Annual Cash Payments

The following annual cash fees shall be paid to the Outside Directors serving on the Board of Directors and the Audit Committee, Compensation Committee and Nominating and Governance Committee, as applicable.

			
	
Board of Directors or Committee of Board of Directors
	
Annual Retainer
Amount for Chair
(in lieu of the annual retainer
amount for a member)
	
Annual Retainer
Amount for Member

	
Board of Directors
	
$65,000
	
$35,000

	
Audit Committee
	
$15,000
	
$7,500

	
Compensation Committee
	
$10,000
	
$5,000

	
Nominating and Governance Committee
	
$8,000
	
$4,000

 

If the Company holds more than 12 board meetings in a calendar year, each Outside Director will receive a fee of $1,500 for each additional board meeting attended in person and a fee of $1,000 for each additional board meeting attended by telephone or by other means of communication. If the Company holds more than 12 meetings of the Audit Committee in a calendar year, each member of such committee will receive a fee of $1,500 for each additional committee meeting attended in person and a fee of $1,000 for each additional committee meeting attended by telephone or by other means of communication. If the Company holds more than 8 meetings of either of the Compensation Committee or the Nominating and Governance Committee in a calendar year, each member of such committee will receive a fee of $1,500 for each additional committee meeting attended in person and a fee of $1,000 for each additional committee meeting attended by telephone or by other means of communication.

Payment Terms for All Cash Fees

Cash payments payable to Outside Directors shall be paid quarterly in arrears as of the last day of each fiscal quarter.

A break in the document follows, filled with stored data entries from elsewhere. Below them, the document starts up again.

/-- R33 to R35, R353, R415, R419, R422. A host write that the MGMT tables permit has the effect of its register and is
answered; a reserved bit set leaves the register; nothing else changes. An invalidation by TLBINVR starts beside those under way,
each ends once no copy is writing a chunk and no buffered store was translated with an entry that it drops (log entries 39 and 59),
and TLBINVR reads 1 until all are complete. -/
def Obligations.HostRegisters : Prop :=
  ∀ s : State,
    (∀ (p : Fin 8) (v : Word), s.hostReaches (0xF000000000 + 8 * p.val) → s.sched.lpEn = true → v.toNat % 256 = 0 →
      v.toNat < 2 ^ 57 → (s.portFifo p.val).length < 16 →
      ∃ t, exec (.launchportWrite p v) s = .next t ∧ t.lastAnswer = some .ok ∧
        t.sched = { s.sched with
          fifo := s.sched.fifo ++ [⟨v, s.sched.lpCtx, p, none, s.sched.arrivals⟩], arrivals := s.sched.arrivals + 1 } ∧
        { t with sched := s.sched, lastAnswer := s.lastAnswer } = s) ∧
    (∀ m : BitVec 8, s.hostReaches 0xF000000040 →
      ∃ t, exec (.lpstatErrClear m) s = .next t ∧ t.lastAnswer = some .ok ∧
        t.sched = { s.sched with lpErr := s.sched.lpErr &&& ~~~m } ∧
        { t with sched := s.sched, lastAnswer := s.lastAnswer } = s) ∧
    (∀ (off : Nat) (v : Word), s.hostReaches (0xF000001000 + off) →
      (off = 0x000 → v.toNat < 2 ^ 57 → v.toNat % 2 ^ 21 / 2 = 0 →
        ∃ t, exec (.registerWrite off v) s = .next t ∧ t.fdie = { s.fdie with ctxtab := v } ∧
          { t with fdie := s.fdie, lastAnswer := s.lastAnswer } = s) ∧
      (off = 0x008 → ∃ t, exec (.registerWrite off v) s = .next t ∧ t.fdie = { s.fdie with rtvec := v } ∧
        { t with fdie := s.fdie, lastAnswer := s.lastAnswer } = s) ∧
      (off = 0x020 → v.toNat < 2 ^ 57 → v.toNat % 4096 / 16 = 0 → v.toNat % 16 ≤ 8 →
        ∃ t, exec (.registerWrite off v) s = .next t ∧ t.fdie = { s.fdie with evring := v } ∧
          { t with fdie := s.fdie, lastAnswer := s.lastAnswer } = s) ∧
      (off = 0x030 → v.toNat < 2 ^ 40 → v.toNat % 2 ^ 35 = 0 →
        ∃ t, exec (.registerWrite off v) s = .next t ∧ t.fdie = { s.fdie with hwin := v } ∧
          { t with fdie := s.fdie, lastAnswer := s.lastAnswer } = s) ∧
      (off ∈ [0x000, 0x020, 0x030] → 2 ^ 57 ≤ v.toNat →
        ∃ t, exec (.registerWrite off v) s = .next t ∧ { t with lastAnswer := s.lastAnswer } = s)) ∧
    (s.hostReaches 0xF000001038 →
      (∃ t, exec .pwrctlP0 s = .next t ∧ t.power = { s.power with req := .p0, target := some .p0 } ∧
        { t with power := s.power, lastAnswer := s.lastAnswer } = s) ∧
      (s.power.state ≠ .ret →
        ∃ t, exec .pwrctlP1 s = .next t ∧ t.power = { s.power with req := .p1, target := some .p1 } ∧
          { t with power := s.power, lastAnswer := s.lastAnswer } = s) ∧
      (s.anyHart = false →
        (∃ t, exec .pwrctlRet s = .next t ∧ t.power = { s.power with req := .ret, target := some .ret } ∧
          { t with power := s.power, lastAnswer := s.lastAnswer } = s) ∧
        (∃ t, exec .pwrctlOff s = .next t ∧ t.power = { s.power with req := .off, target := some .off } ∧
          { t with power := s.power, lastAnswer := s.lastAnswer } = s)) ∧
      (s.anyHart = true → ∀ i ∈ [Instr.pwrctlRet, .pwrctlOff],
        ∃ t, exec i s = .next t ∧ t.power = { s.power with err := true } ∧
          { t with power := s.power, lastAnswer := s.lastAnswer } = s)) ∧
    (s.hostReaches 0xF000001040 →
      ∃ t, exec .pwrstatErrClear s = .next t ∧ t.power = { s.power with err := false } ∧
        { t with power := s.power, lastAnswer := s.lastAnswer } = s) ∧
    (∀ m : BitVec 2, s.hostReaches 0xF000010008 →
      ∃ t, exec (.mbstatClear m) s = .next t ∧ t.mgmt = { s.mgmt with
        done := s.mgmt.done && !m.getLsbD 0, ovr := s.mgmt.ovr && !m.getLsbD 1 } ∧
        { t with mgmt := s.mgmt, lastAnswer := s.lastAnswer } = s) ∧
    (s.hostReaches 0xF000001010 →
      (∃ t, exec .tlbinvrAll s = .next t ∧ t.tlb = [] ∧ t.fdie = { s.fdie with tlbInv := s.fdie.tlbInv ++ [(0, 0, 0)] } ∧
        { t with tlb := s.tlb, fdie := s.fdie, lastAnswer := s.lastAnswer } = s) ∧
      (∀ ctx, ∃ t, exec (.tlbinvrContext ctx) s = .next t ∧ t.tlb = s.tlb.filter (fun e => !(e.ctx == ctx)) ∧
        t.fdie = { s.fdie with tlbInv := s.fdie.tlbInv ++ [(1, ctx, 0)] } ∧
        { t with tlb := s.tlb, fdie := s.fdie, lastAnswer := s.lastAnswer } = s) ∧
      (∀ (ctx : BitVec 16) (vpn : BitVec 41), ∃ t, exec (.tlbinvrPage ctx vpn) s = .next t ∧
        (∀ e, e ∈ t.tlb ↔ e ∈ s.tlb ∧
          ¬(e.ctx = ctx ∧ e.vpage = if e.block then vpn.toNat / 8192 else vpn.toNat)) ∧
        t.fdie = { s.fdie with tlbInv := s.fdie.tlbInv ++ [(2, ctx, vpn.toNat)] } ∧
        { t with tlb := s.tlb, fdie := s.fdie, lastAnswer := s.lastAnswer } = s)) ∧
    (∃ t, exec .tlbInvalidationComplete s = .next t ∧ { t with fdie := s.fdie } = s ∧
      t.fdie = { s.fdie with tlbInv := s.fdie.tlbInv.filter fun i => s.tlbHeld none i.1 i.2.1 i.2.2 }) ∧
    leNat (s.deviceRead 0xF000001010 8) = (if s.fdie.tlbInv = [] then 0 else 1)

/-- R221, R359, R360, R413, R422. A permitted host read or write of device memory answers with the bytes, or writes them
and nothing else; one of MBCMD makes the mailbox BUSY with its command, or sets OVR while it is BUSY; a refused one
answers poisoned data, or is dropped; a permitted remote load, store or atomic acts at the home memory; a log is
cleared. -/
def Obligations.HostAccesses : Prop :=
  ∀ s : State,
    (∀ (addr : Nat) (n : Fin 65), s.hostReachesMemory .load addr n.val → s.store.transient = [] →
      ∃ t, exec (.hostMemRead addr n) s = .next t ∧
        t.lastAnswer = some (.data (readBytes s.store.mem addr n.val) (s.poisoned (s.pkg.toNat * 2 ^ 40 + addr) n.val)) ∧
        { t with lastAnswer := s.lastAnswer } = s) ∧
    (∀ (addr : Nat) (n : Fin 65) (s1 : State), s.attached = true → addr % 64 + n.val ≤ 64 → addr < 0x9000000000 →
      s.checkLocal s.hostParty .load (s.pkg.toNat * 2 ^ 40 + addr) = (s1, false) →
      ∃ t, exec (.hostMemRead addr n) s = .next t ∧ t.lastAnswer = some (.data [] true) ∧ s.sameMemory t) ∧
    (∀ (addr : Nat) (bs : List Byte), s.hostReachesMemory .store addr bs.length →
      ∃ t, exec (.hostMemWrite addr bs) s = .next t ∧ t.lastAnswer = some .ok ∧
        t.store.mem = writeBytes s.store.mem addr bs ∧ s.store.sameButMem t.store ∧
        { t with store := s.store, lastAnswer := s.lastAnswer } = s) ∧
    (∀ (addr : Nat) (bs : List Byte) (s1 : State), s.attached = true → addr % 64 + bs.length ≤ 64 →
      addr < 0x9000000000 → s.checkLocal s.hostParty .store (s.pkg.toNat * 2 ^ 40 + addr) = (s1, false) →
      ∃ t, exec (.hostMemWrite addr bs) s = .next t ∧ t.lastAnswer = some .dropped ∧ s.sameMemory t) ∧
    (∀ v : Word, s.hostReaches 0xF000010000 →
      ∃ t, exec (.hostMemWrite 0xF000010000 (natBytes 8 v.toNat)) s = .next t ∧ t.lastAnswer = some .ok ∧
        (s.mgmt.busy = false → t.mgmt = { s.mgmt with
          busy := true, command := some (v.toNat % 256, v.toNat / 65536 % 4096) }) ∧
        (s.mgmt.busy = true → t.mgmt = { s.mgmt with ovr := true }) ∧
        { t with mgmt := s.mgmt, lastAnswer := s.lastAnswer } = s) ∧
    (∀ r : RemoteReq, r.addr < 2 ^ 40 → s.serving = true → s.homeMemory (s.pkg.toNat * 2 ^ 40 + r.addr) → s.store.transient = [] →
      s.permits 9 2 (remoteKind r.op) r.addr = true →
      s.checkLocal (RemoteReq.party r) (remoteKind r.op) (s.pkg.toNat * 2 ^ 40 + r.addr) = (s, true) →
      ∃ t, exec (.remoteAccessIngress r) s = .next t ∧
        (∀ sz, r.op = .load sz →
          t.lastAnswer = some (.data (readBytes s.store.mem r.addr sz.bytes) (s.poisoned (s.pkg.toNat * 2 ^ 40 + r.addr) sz.bytes)) ∧
          { t with lastAnswer := s.lastAnswer } = s) ∧
        (∀ bs, r.op = .store bs → t.lastAnswer = some .ok ∧ t.store.mem = writeBytes s.store.mem r.addr bs ∧
          s.store.sameButMem t.store ∧ { t with store := s.store, lastAnswer := s.lastAnswer } = s) ∧
        (∀ op dbl b, r.op = .atomic op dbl b →
          t.lastAnswer = some (.data (readBytes s.store.mem r.addr (amoBytes dbl))
            (s.poisoned (s.pkg.toNat * 2 ^ 40 + r.addr) (amoBytes dbl))) ∧
          t.store.mem = writeBytes s.store.mem r.addr (natBytes (amoBytes dbl)
            (amoValue (amoOfNum op) (8 * amoBytes dbl) (readNat s.store.mem r.addr (amoBytes dbl))
              (b.toNat % 2 ^ (8 * amoBytes dbl)))) ∧
          s.store.sameButMem t.store ∧ { t with store := s.store, lastAnswer := s.lastAnswer } = s)) ∧
    (∀ g : Fin 11, ∃ t, exec (.violationLogClear g) s = .next t ∧ t.vlog g = ⟨[], 0, 0⟩ ∧
      (∀ j, j ≠ g → t.vlog j = s.vlog j) ∧ { t with vlogs := s.vlogs } = s)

Following an Outside Director’s first election or appointment to the Board of Directors, such Outside Director shall receive his or her cash compensation pro rated beginning on the date he or she was initially appointed or elected. If an Outside Director dies, resigns or is removed during any quarter, he or she shall be entitled to a cash payment on a pro rated basis through his or her last day of service.

Maximum Compensation

2

 

 

In any fiscal year that ends on or after December 31, 2018, the sum of the grant date fair value (determined as of the date of grant in accordance with FASB ASC Topic 718) of all awards made pursuant to the Stock Plan, to an individual as compensation for service as a non-employee director, together with cash compensation earned by the non-employee director during any fiscal year, shall not exceed $500,000.

 

               In a fiscal year in which a non-employee director serves the Company in another capacity (including as an interim officer), the non-employee director compensation limit shall not apply to any compensation arrangements established with respect to such service.

 

Expenses

Upon presentation of documentation of such expenses reasonably satisfactory to the Company, each Outside Director shall be reimbursed for his or her reasonable out-of-pocket business expenses incurred in connection with attending meetings of the Board of Directors and Committees thereof or in connection with other business related to the Board of Directors.

Amendments

The Nominating and Governance Committee or the Board of Directors shall review this Policy from time to time to assess whether any amendments in the type and amount of compensation provided herein should be adjusted in order to fulfill the objectives of this Policy.